DATA TO PROCESS:
══════

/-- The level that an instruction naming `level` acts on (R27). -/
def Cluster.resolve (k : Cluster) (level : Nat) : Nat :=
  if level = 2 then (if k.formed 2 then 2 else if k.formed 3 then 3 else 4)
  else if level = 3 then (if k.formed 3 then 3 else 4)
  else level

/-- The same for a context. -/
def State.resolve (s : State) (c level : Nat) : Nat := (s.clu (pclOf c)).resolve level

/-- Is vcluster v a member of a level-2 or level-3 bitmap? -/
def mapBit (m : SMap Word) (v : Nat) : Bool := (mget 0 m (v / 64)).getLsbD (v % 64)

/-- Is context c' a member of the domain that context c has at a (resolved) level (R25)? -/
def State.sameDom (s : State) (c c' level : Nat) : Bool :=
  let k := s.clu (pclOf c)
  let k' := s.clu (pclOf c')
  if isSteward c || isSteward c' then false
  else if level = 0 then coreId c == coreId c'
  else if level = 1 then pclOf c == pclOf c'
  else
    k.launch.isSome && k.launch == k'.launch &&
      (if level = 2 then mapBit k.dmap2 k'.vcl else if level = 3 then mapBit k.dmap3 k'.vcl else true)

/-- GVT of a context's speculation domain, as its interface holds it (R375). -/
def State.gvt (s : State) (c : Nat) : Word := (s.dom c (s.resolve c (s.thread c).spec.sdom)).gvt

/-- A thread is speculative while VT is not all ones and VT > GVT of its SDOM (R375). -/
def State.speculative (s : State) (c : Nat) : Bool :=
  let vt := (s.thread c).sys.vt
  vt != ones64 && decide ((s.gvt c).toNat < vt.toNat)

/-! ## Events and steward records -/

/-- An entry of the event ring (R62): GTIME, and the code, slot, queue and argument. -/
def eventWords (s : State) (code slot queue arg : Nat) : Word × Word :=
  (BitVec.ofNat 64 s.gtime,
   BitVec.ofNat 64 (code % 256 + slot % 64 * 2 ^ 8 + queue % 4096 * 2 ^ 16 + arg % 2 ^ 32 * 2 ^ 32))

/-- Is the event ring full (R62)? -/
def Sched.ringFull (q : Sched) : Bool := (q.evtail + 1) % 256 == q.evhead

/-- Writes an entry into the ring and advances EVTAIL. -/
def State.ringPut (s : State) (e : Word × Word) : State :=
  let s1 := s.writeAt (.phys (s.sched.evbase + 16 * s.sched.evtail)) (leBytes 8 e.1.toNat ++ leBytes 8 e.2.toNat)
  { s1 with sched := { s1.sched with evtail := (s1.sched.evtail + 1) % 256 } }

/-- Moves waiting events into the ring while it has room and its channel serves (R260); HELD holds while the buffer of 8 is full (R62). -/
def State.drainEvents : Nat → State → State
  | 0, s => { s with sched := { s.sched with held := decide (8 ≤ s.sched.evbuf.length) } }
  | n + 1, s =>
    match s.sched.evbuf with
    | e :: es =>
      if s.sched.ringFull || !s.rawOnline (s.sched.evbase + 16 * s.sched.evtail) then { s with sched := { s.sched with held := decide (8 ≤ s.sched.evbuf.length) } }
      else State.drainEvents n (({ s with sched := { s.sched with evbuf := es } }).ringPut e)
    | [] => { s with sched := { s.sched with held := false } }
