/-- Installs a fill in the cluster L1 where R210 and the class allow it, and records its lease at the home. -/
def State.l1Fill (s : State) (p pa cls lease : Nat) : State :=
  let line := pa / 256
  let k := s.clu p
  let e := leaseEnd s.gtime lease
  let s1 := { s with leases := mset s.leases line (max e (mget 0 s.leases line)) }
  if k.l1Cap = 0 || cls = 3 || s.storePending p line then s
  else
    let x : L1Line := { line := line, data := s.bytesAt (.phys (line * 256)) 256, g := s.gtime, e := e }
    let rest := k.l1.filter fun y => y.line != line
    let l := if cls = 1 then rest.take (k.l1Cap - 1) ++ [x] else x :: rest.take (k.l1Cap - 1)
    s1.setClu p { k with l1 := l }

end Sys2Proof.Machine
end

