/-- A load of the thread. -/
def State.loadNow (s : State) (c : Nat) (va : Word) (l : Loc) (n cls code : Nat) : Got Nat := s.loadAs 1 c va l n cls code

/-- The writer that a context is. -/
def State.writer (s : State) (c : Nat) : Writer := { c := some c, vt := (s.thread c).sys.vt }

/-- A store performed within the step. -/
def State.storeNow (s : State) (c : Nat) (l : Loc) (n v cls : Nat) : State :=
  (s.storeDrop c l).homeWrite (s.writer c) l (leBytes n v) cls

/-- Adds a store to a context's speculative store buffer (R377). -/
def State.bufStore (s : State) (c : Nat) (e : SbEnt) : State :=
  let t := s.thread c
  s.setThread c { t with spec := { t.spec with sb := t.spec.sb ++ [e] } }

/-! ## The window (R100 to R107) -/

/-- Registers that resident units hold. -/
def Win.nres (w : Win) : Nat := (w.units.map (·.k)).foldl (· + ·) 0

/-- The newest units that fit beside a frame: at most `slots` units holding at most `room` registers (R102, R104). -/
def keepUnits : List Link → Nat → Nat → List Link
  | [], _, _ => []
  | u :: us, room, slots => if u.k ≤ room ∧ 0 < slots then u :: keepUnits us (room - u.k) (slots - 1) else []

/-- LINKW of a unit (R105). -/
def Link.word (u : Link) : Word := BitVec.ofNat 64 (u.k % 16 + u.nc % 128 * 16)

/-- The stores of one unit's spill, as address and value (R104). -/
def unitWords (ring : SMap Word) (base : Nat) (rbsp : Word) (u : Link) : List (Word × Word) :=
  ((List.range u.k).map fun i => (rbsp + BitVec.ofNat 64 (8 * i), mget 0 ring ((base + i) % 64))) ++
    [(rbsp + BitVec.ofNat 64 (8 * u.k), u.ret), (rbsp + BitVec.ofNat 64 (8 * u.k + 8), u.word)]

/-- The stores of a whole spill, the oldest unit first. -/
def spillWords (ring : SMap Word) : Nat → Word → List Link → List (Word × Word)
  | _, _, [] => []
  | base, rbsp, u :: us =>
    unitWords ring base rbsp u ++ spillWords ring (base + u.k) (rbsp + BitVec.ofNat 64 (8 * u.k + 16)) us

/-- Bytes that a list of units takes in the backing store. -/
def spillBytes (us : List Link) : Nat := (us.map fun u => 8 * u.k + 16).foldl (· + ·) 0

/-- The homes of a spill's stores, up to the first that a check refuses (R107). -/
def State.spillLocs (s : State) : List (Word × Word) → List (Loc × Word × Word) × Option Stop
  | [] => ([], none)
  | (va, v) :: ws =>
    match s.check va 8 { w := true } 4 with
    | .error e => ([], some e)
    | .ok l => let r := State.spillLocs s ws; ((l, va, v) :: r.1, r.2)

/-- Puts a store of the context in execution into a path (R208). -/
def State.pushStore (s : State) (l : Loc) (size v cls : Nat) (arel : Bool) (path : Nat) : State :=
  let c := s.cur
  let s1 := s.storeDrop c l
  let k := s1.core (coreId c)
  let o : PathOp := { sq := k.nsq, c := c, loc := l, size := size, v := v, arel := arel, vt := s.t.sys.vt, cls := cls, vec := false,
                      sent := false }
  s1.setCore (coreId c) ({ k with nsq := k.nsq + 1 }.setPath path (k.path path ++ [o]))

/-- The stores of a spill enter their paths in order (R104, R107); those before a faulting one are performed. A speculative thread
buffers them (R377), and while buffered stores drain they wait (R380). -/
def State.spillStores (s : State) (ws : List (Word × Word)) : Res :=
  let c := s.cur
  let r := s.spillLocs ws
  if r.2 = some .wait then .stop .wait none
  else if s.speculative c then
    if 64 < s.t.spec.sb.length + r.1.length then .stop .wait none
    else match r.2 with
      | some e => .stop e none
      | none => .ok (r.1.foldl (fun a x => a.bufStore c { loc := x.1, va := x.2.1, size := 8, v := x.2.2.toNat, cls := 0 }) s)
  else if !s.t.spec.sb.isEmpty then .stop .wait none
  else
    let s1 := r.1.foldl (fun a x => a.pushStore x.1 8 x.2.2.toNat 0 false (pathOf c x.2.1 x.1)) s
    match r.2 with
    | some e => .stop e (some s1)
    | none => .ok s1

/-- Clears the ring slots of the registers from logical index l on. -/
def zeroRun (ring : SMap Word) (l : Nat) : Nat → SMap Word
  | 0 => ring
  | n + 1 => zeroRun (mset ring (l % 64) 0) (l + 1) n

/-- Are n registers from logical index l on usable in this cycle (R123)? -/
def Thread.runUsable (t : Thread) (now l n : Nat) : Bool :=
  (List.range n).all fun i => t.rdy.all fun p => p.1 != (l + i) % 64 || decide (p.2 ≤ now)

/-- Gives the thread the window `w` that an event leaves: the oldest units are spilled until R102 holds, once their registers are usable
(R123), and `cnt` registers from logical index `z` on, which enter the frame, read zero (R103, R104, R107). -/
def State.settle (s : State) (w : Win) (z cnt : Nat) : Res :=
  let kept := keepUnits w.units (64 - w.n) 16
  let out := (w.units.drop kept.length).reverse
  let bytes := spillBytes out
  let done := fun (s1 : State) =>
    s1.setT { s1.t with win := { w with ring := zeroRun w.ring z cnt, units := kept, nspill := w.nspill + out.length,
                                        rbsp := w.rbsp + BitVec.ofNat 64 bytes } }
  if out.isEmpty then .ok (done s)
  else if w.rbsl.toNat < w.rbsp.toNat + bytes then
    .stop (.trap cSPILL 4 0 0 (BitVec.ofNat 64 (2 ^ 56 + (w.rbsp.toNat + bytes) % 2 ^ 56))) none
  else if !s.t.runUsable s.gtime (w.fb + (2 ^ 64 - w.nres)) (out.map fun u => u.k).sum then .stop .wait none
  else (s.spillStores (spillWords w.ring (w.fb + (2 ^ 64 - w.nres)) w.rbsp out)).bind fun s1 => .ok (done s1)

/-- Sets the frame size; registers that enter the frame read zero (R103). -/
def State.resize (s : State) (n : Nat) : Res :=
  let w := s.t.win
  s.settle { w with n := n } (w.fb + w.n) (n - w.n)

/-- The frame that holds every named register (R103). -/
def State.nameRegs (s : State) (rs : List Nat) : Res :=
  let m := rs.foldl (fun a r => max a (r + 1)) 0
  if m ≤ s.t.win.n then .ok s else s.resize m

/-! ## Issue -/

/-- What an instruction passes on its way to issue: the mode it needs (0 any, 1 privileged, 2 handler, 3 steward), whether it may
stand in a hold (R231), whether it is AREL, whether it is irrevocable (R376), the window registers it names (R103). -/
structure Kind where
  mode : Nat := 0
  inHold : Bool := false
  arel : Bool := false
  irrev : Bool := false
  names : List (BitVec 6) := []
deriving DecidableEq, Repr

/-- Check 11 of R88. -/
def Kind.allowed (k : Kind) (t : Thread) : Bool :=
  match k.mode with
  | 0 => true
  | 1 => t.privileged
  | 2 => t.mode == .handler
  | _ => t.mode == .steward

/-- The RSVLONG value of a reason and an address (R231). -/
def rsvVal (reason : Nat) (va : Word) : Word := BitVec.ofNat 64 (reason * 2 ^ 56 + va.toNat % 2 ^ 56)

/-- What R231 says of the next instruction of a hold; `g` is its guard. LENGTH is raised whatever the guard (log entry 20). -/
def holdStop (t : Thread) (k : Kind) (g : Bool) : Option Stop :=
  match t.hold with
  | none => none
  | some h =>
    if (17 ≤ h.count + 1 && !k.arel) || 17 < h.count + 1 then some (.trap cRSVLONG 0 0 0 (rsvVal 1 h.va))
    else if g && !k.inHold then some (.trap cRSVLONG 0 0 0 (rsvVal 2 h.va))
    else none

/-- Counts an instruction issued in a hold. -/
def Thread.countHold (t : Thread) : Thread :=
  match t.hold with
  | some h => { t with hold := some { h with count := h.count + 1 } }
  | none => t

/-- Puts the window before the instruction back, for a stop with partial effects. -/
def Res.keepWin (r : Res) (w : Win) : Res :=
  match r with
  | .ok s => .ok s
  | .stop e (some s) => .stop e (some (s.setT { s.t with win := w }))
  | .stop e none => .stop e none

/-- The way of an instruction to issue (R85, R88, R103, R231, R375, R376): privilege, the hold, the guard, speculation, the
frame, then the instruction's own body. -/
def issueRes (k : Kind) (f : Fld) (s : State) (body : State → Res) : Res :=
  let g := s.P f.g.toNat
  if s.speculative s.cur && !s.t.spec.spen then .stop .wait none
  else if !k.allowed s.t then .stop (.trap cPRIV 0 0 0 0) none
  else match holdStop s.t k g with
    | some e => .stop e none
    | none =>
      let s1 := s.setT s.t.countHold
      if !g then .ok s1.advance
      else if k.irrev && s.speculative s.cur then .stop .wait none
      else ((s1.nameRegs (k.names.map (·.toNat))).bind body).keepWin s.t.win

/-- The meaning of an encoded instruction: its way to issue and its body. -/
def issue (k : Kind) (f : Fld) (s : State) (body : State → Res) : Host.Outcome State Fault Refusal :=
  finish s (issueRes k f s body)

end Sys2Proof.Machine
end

══════

THE PROBLEM: In the records above, find the line with "def State.storeNow (s"; write out exactly that line and each one after it, stopping after the line with "t with spec".

REPLY:
def State.storeNow (s : State) (c : Nat) (l : Loc) (n v cls : Nat) : State :=
  (s.storeDrop c l).homeWrite (s.writer c) l (leBytes n v) cls

/-- Adds a store to a context's speculative store buffer (R377). -/
def State.bufStore (s : State) (c : Nat) (e : SbEnt) : State :=
  let t := s.thread c
  s.setThread c { t with spec := { t.spec with sb := t.spec.sb ++ [e] } }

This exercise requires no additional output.